Factor graphs generalize [constraint graph](/source/constraint_graph)s.  A factor whose value is either 0 or 1 is called a constraint. A constraint graph is a factor graph where all factors are constraints. The max-product algorithm for factor graphs can be viewed as a generalization of the [arc-consistency algorithm](/source/Local_consistency) for constraint processing.

==Definition==
A factor graph is a [bipartite graph](/source/bipartite_graph) representing the [factorization](/source/factorization) of a function.
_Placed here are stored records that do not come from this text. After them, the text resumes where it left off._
-- ==== Sys2Proof/Machine/Watch.lean ====
section
/-! DEFINITION. What a performed write sets off at its home slice: line timestamps (05, "Logical time"), pool copies
(R350), watch entries (R336-R347) and the freeze of a queue (R44, R345, R412); and what a generation reads (R348, R352). -/

namespace Sys2Proof.Machine
open Sys2Proof

/-! ## Failures of an instance -/

/-- SYS.TCAUSE's value (R59). -/
def causeWord (cls slot code : Nat) : W32 := BitVec.ofNat 32 (cls * 2 ^ 24 + slot * 2 ^ 16 + code)

/-- A queue enters Frozen; STATE.DETAIL takes the class (R395, R412). A disabled queue stays disabled. -/
def freezeQueue (s : State) (q cls : Nat) : State :=
  let k := s.queueAt q
  if k.st = .disabled then s else s.setQueue q { k with st := .frozen, detail := cls }

/-- Whether a failure of an instance now is the event that its record names: nothing of it has failed or ended before, and on
one cycle a task's failure ranks above a runaway trigger, and both above an ending (R409). -/
def failRanks (s : State) (i : Inst) (cause : W32) : Bool :=
  let now := s.time.toNat
  let runaway (w : W32) : Bool := w.toNat / 2 ^ 24 = 12
  (i.endSt = .none || i.endTime = now) &&
    (i.cause = 0 || (i.causeTime = now && runaway i.cause && !runaway cause))
/-- A failure of an instance: kept for its record where R409 names it, and the first that freezes freezes its queue (R44, R345,
R412). -/
def instFail (s : State) (n : Nat) (cause : W32) (entry : Nat) : State :=
  match s.inst? n with
  | none => s
  | some i =>
    let s := if i.froze then s else freezeQueue s i.queue (cause.toNat / 2 ^ 24)
    let i := { i with froze := true }
    s.setInst n (if failRanks s i cause then { i with cause := cause, causeTime := s.time.toNat, entry := entry } else i)

/-! ## The watch descriptor (R292) -/

/-- BASE. -/
def wBase (d : BitVec 512) : Nat := (bits d 0 64).toNat
/-- DEPTH. -/
def wDepth (d : BitVec 512) : Nat := (bits d 104 8).toNat
/-- COAL. -/
def wCoal (d : BitVec 512) : Nat := (bits d 100 2).toNat
/-- KEY. -/
def wKey (d : BitVec 512) : Nat := (bits d 98 2).toNat
/-- TYPE. -/
def wType (d : BitVec 512) : BitVec 16 := bits d 80 16
/-- LOG2GRAN. -/
def wGran (d : BitVec 512) : Nat := (bits d 72 4).toNat
/-- LOG2LEN. -/
def wLen (d : BitVec 512) : Nat := (bits d 64 6).toNat
/-- RATE. -/
def wRate (d : BitVec 512) : Nat := (bits d 128 32).toNat
/-- ARG. -/
def wArg (d : BitVec 512) : W64 := bits d 192 64
/-- COORDj of granule i: ((i >> SHIFTj) mod 2^WIDTHj + ADDj) mod 2^32. -/
def wCoord (d : BitVec 512) (j i : Nat) : W32 :=
  let w := 256 + 64 * j
  BitVec.ofNat 32 ((i >>> (bits d w 6).toNat) % 2 ^ (bits d (w + 6) 6).toNat + (bits d (w + 32) 32).toNat)

/-- The shoot record of an entry for granule i (R40, R339). -/
def shootRec (d : BitVec 512) (i : Nat) (chg : W32) : Rec :=
  ⟨wType d, 0, chg, wCoord d 0 i, wCoord d 1 i, wCoord d 2 i, wCoord d 3 i, wArg d⟩

/-- The key of a shoot (R40, R292). -/
def shootKey (d : BitVec 512) (i : Nat) : Option W64 :=
  match wKey d with
  | 0 => none
  | 1 => some (BitVec.ofNat 64 i)
  | 2 => some (wArg d)
  | _ => some ((wCoord d 0 i).setWidth 64)

/-! ## Shoot records (R339, R343-R345, R347) -/

/-- A runaway trigger disables the entry and drops its records (R345, steps 1 and 2). -/
def Watch.disable (w : Watch) (why : Nat) : Watch := { w with disabled := true, why, pend := [] }

/-- A counted change on a pending record (R339, R340, R347); CHG saturates. -/
def Pend.raise (p : Pend) (depth ts : Nat) : Pend :=
  { p with
    chg := if p.chg = BitVec.allOnes 32 then p.chg else p.chg + 1
    depth := Nat.max p.depth depth
    ts := Nat.max p.ts ts + 1 }

/-- A changing write of chain depth `depth` and write timestamp `ts` in granule i of an entry: the entry after it
(R339, R343, R344), disabled by a runaway trigger; `born` tells the records of this write from others (R342). -/
def Watch.change (w : Watch) (i depth ts time born : Nat) : Watch :=
  if w.disabled then w
  else
    let hit (p : Pend) : Bool := wCoal w.desc = 1 || p.i = i
    match w.pend.find? hit with
    | some p =>
      if wDepth w.desc < Nat.max p.depth (depth + 1) then w.disable 1
      else { w with pend := w.pend.map fun q => if q = p then q.raise (depth + 1) ts else q }
    | none =>
      let n := if w.win = time / 700 then w.winCount else 0
      if wDepth w.desc < depth + 1 then w.disable 1
      else if wRate w.desc < n + 1 then w.disable 2
      else { w with pend := w.pend ++ [⟨i, 1, depth + 1, ts + 1, born⟩], win := time / 700, winCount := n + 1 }

/-- Whether the bytes that lie in a watched range change (R338). -/
def changes (w : Watch) (pa : Nat) (old new : List Byte) : Bool :=
  (List.range new.length).any fun j =>
    w.pa ≤ pa + j && pa + j < w.pa + w.len && old.getD j 0 ≠ new.getD j 0

/-- A write checked against every entry, in ascending entry id (R336, R338, R342). -/
def checkWatches (s : State) (pa : Nat) (old new : List Byte) (depth ts : Nat) : State :=
  s.watches.foldl (fun s e =>
    let w := e.2
    if changes w pa old new then
      let w' := w.change ((pa - w.pa) / 2 ^ wGran w.desc) depth ts s.time.toNat s.fresh
      let s := { s with watches := Map.set s.watches e.1 w' }
      if w'.disabled && !w.disabled then
        instFail (s.count fun k => { k with runaway := k.runaway + 1 }) w.inst (causeWord 12 0xFF w'.why) e.1
      else s
    else s) s

/-! ## The map of device memory, and poison (R427, R455-R457) -/

/-- The number of the 64-byte block at a place that can hold poison. -/
def Place.block? : Place → Option Nat
  | .dev pa => some (2 * (pa / 64))
  | .spad g off => some (2 * ((g * grovePitch + off) / 64) + 1)
  | _ => none

/-- A bit field of a physical address. -/
def paf (pa lo len : Nat) : Nat := nbits pa lo len
/-- The stack of a physical address (R427). -/
def stackOf (pa : Nat) : Nat := paf pa 7 4 ^^^ paf pa 21 4 ^^^ paf pa 35 4
/-- The channel of a physical address within its stack (R427). -/
def channelOf (pa : Nat) : Nat := paf pa 11 5 ^^^ paf pa 25 5 ^^^ paf pa 39 5
/-- The column of a physical address's line, in lines (R427). -/
def columnOf (pa : Nat) : Nat := paf pa 16 3
/-- The bank group of a physical address (R427). -/
def bankGroupOf (pa : Nat) : Nat := paf pa 19 2 ^^^ paf pa 27 2
/-- The bank of a physical address within its bank group (R427). -/
def bankOf (pa : Nat) : Nat := paf pa 21 2 ^^^ paf pa 29 2
/-- The row of a physical address (R427). -/
def rowOf (pa : Nat) : Nat := paf pa 23 29
/-- The die of a physical address (R427). -/
def dieOfPa (pa : Nat) : Nat := stackOf pa / 4
/-- The home L2 slice of a physical address (R427). -/
def sliceOf (pa : Nat) : Nat := stackOf pa * 4 + channelOf pa / 8
/-- The memory channel of a physical address, of 512. -/
def chanAt (s : State) (pa : Nat) : Chan := Map.at_ s.chans (stackOf pa * 32 + channelOf pa) Chan.reset

/-- The class and code of the poison that a read inside one 64-byte block meets; a failed channel answers every
access with class 10, code 0x0001 (R457, R459). -/
def poisonOf (s : State) (p : Place) : Option (Nat × Nat) :=
  match p with
  | .dev pa => if (chanAt s pa).failed then some (10, 1)
      else (Map.get? s.poison (2 * (pa / 64))).map fun x => (x / 65536, x % 65536)
  | _ => (p.block?.bind fun b => Map.get? s.poison b).map fun x => (x / 65536, x % 65536)

/-- A transfer of the block at a physical address on its stack's link (R446): each access of device memory at its home is one (DEDUCED,
assumption log 25). -/
def countLink (s : State) (pa : Nat) : State :=
  { s with linkUse := Map.set s.linkUse (stackOf pa) (Map.at_ s.linkUse (stackOf pa) 0 + 1) }

/-! ## Versions of device memory (R348-R353) -/

/-- The version granule of a physical address (R348). -/
def granuleOf (pa : Nat) : Nat := pa / 4096

/-- The write timestamp of a granule's current version. -/
def versionTs (s : State) (g : Nat) : Nat := Map.at_ s.writeTs g 0

/-- Whether a generation holds versions (R355). -/
def Gen.holds (k : Gen) : Bool :=
  match k.st with
  | .live | .draining | .checkpointed | .failed => true
  | _ => k.dropped

/-- Whether a generation draws a granule from its checkpoint target (R353, R432). -/
def drawsTarget (s : State) (k : Gen) (g : Nat) : Bool :=
  (k.st = .checkpointed || k.st = .failed) &&
    (match Map.get? s.targets k.target with
     | some t => t.sbase ≤ g * 4096 && g * 4096 < t.sbase + t.slen
     | none => false)

/-- Whether a 64 KiB frame belongs to the generation pool: of the frames that have not been retired from the pool, the uppermost of device
memory, as many as the pool holds (R354, R431). -/
def poolFrame (s : State) (f : Nat) : Bool :=
  let n := devSize / 65536
  f < n && !s.poolGone.contains f && n - 1 - f < s.poolFrames + (s.poolGone.filter (f < ·)).length

/-- Whether a granule has versions: not one of the generation pool, nor of a frame that has been retired from it (R348). -/
def versioned (s : State) (g : Nat) : Bool := !poolFrame s (g / 16) && !s.poolGone.contains (g / 16)
/-- Whether a granule's current version must be copied before its next write (R350). -/
def needsCopy (s : State) (g : Nat) : Bool :=
  versioned s g && s.gens.any fun e => e.2.holds && versionTs s g ≤ e.2.cut && !drawsTarget s e.2 g

/-- The pool's capacity in 4 KiB granules. -/
def poolCap (s : State) : Nat := s.poolFrames * 16

/-- Whether the copies that writes to these granules need do not fit in the pool (R351). -/
def poolShort (s : State) (gs : List Nat) : Bool :=
  let n := (gs.eraseDups.filter (needsCopy s)).length
  0 < n && poolCap s < s.copies.length + n
/-- Whether a write to device memory must wait for pool space (R351). -/
def writeHeld (s : State) (pa : Nat) : Bool := needsCopy s (granuleOf pa) && poolCap s ≤ s.copies.length

/-- The 4 KiB of a granule. -/
def granuleData (s : State) (g : Nat) : BitVec 32768 := ofLe 32768 (s.mem.readN (g * 4096) 4096)

/-- The poisoned blocks of a granule, by their position in it. -/
def granuleBad (s : State) (g : Nat) : Map Nat :=
  (List.range 64).filterMap fun i => (poisonOf s (.dev (g * 4096 + 64 * i))).map fun e => (i, e.1 * 65536 + e.2)
/-- The copy of R350, taken before the write of timestamp `ts` is performed: a transfer of its own (R446). It keeps the poison of the
version's blocks (DESIGN CHOICE, assumption log 108). -/
def copyVersion (s : State) (g ts : Nat) : State :=
  if needsCopy s g then
    { countLink s (g * 4096) with copies := s.copies ++ [⟨g, versionTs s g, ts, granuleData s g, granuleBad s g⟩] }
  else s

/-- The pool's copy that a generation draws a granule from, if it draws it from one (R350, R352). -/
def genCopy (s : State) (n g : Nat) : Option PoolCopy :=
  let k := s.genAt n
  if versionTs s g ≤ k.cut || !versioned s g then none else s.copies.find? fun c => c.g = g && c.lo ≤ k.cut && k.cut < c.hi
/-- A byte of a granule as a generation holds it (R350, R352); one without versions is what it is now. -/
def genByte (s : State) (n pa : Nat) : Byte :=
  let k := s.genAt n
  let g := granuleOf pa
  if versionTs s g ≤ k.cut || !versioned s g then s.mem.read pa
  else
    match genCopy s n g with
    | some c => byteOf c.data (pa % 4096)
    | none =>
      match Map.get? s.targets k.target with
      | some t =>
        match t.data.find? (fun d => d.1 = g) with
        | some d => byteOf d.2 (pa % 4096)
        | none => s.mem.read pa
      | none => s.mem.read pa
/-- The poison that a generation's version of a granule carries: in memory, in the pool's copy, or in the checkpoint target (R353,
R456). -/
def genPoison (s : State) (n pa : Nat) : Option (Nat × Nat) :=
  let k := s.genAt n
  let g := granuleOf pa
  let parts (w : Nat) : Nat × Nat := (w / 65536, w % 65536)
  if versionTs s g ≤ k.cut || !versioned s g then poisonOf s (.dev pa)
  else
    match genCopy s n g, Map.get? s.targets k.target with
    | some c, _ => (Map.get? c.bad (pa % 4096 / 64)).map parts
    | none, some t => if drawsTarget s k g then (Map.get? t.bad g).map parts else none
    | none, none => none

/-- The copies that some generation drawing from the pool still holds (R350, R353). -/
def freeCopies (s : State) : State :=
  { s with copies := s.copies.filter fun c =>
      s.gens.any fun e => e.2.holds && c.lo ≤ e.2.cut && e.2.cut < c.hi && !drawsTarget s e.2 c.g }

/-! ## Logical time -/

/-- A line's (wts, rts). -/
def lineTs (s : State) (pa : Nat) : Nat × Nat := Map.at_ s.lines (pa / 128) (0, 0)

/-- The write timestamp a write takes: max(LTS, rts + 1), above the floor of the last cut (R349). -/
def storeTs (s : State) (lts pa : Nat) : Nat := Nat.max (Nat.max lts ((lineTs s pa).2 + 1)) (s.floor + 1)

/-- A load of a line by a context of timestamp LTS: the line's lease extended, and the new LTS. -/
def loadLine (s : State) (lts pa : Nat) : State × Nat :=
  let (w, r) := lineTs s pa
  let lts' := Nat.max lts w
  ({ s with lines := Map.set s.lines (pa / 128) (w, Nat.max r (lts' + 32)) }, lts')

/-- Bytes with some of them replaced. -/
def mergeBytes (old : List Byte) (bs : List (Option Byte)) : List Byte := (old.zip bs).map fun x => x.2.getD x.1

/-- A write performed at its home slice, of the bytes that are given: pool copy, bytes, timestamps, watches (R122,
R337, R350). -/
def writeHome (s : State) (pa : Nat) (bs : List (Option Byte)) (depth ts : Nat) : State :=
  let old := s.mem.readN pa bs.length
  let new := mergeBytes old bs
  let s := copyVersion s (granuleOf pa) ts
  let s := { s with
    mem := s.mem.writeN pa new
    lines := Map.set s.lines (pa / 128) (ts, ts)
    writeTs := Map.set s.writeTs (granuleOf pa) ts }
  checkWatches s pa old new depth ts

end Sys2Proof.Machine
end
Given a factorization of a function <math>g(X_1,X_2,\dots,X_n)</math>,
:<math>g(X_1,X_2,\dots,X_n) = \prod_{j=1}^m f_j(S_j),</math>

where <math> S_j \subseteq \{X_1,X_2,\dots,X_n\}</math>, the corresponding factor graph <math> G=(X,F,E)</math> consists of variable vertices
<math>X=\{X_1,X_2,\dots,X_n\}</math>, factor [vertices](/source/vertex_(graph_theory)) <math>F=\{f_1,f_2,\dots,f_m\}</math>, and edges <math>E</math>. The edges depend on the factorization as follows: there is an undirected edge between factor vertex <math> f_j </math> and variable vertex <math> X_k </math> if <math> X_k \in S_j</math>. The function is tacitly assumed to be [real-valued](/source/real-valued): <math>g(X_1,X_2,\dots,X_n) \in \mathbb{R} </math>.

Factor graphs can be combined with message passing algorithms to efficiently compute certain characteristics of the function <math>g(X_1,X_2,\dots,X_n)</math>, such as the [marginal distribution](/source/marginal_distribution)s.

==Examples==
300px|right|thumb|An example factor graph

Consider a function that factorizes as follows:
:<math>g(X_1,X_2,X_3) = f_1(X_1)f_2(X_1,X_2)f_3(X_1,X_2)f_4(X_2,X_3)</math>,

with a corresponding factor graph shown on the right. Observe that the factor graph has a [cycle](/source/cycle_(graph_theory)). If we merge <math> f_2(X_1,X_2)f_3(X_1,X_2) </math> into a single factor, the resulting factor graph will be a [tree](/source/tree_(graph_theory)). This is an important distinction, as message passing algorithms are usually exact for trees, but only approximate for graphs with cycles.

==Message passing on factor graphs==
A popular message passing algorithm on factor graphs is the sum–product algorithm, which efficiently computes all the marginals of the individual variables of the function. In particular, the marginal of variable <math> X_k </math> is defined as
:<math> g_k(X_k) = \sum_{X_{\bar{k}}} g(X_1,X_2,\dots,X_n)</math>
where the notation <math>X_{\bar{k}} </math> means that the summation goes over all the variables, ''except'' <math> X_k </math>. The messages of the sum–product algorithm are conceptually computed in the vertices and passed along the edges. A message from or to a variable vertex is always a [function](/source/Function_(mathematics)) of that particular variable. For instance, when a variable is binary, the messages
over the edges incident to the corresponding vertex can be represented as vectors of length 2: the first entry is the message evaluated in 0, the second entry is the message evaluated in 1. When a variable belongs to the field of [real numbers](/source/real_numbers), messages can be arbitrary functions, and special care needs to be taken in their representation.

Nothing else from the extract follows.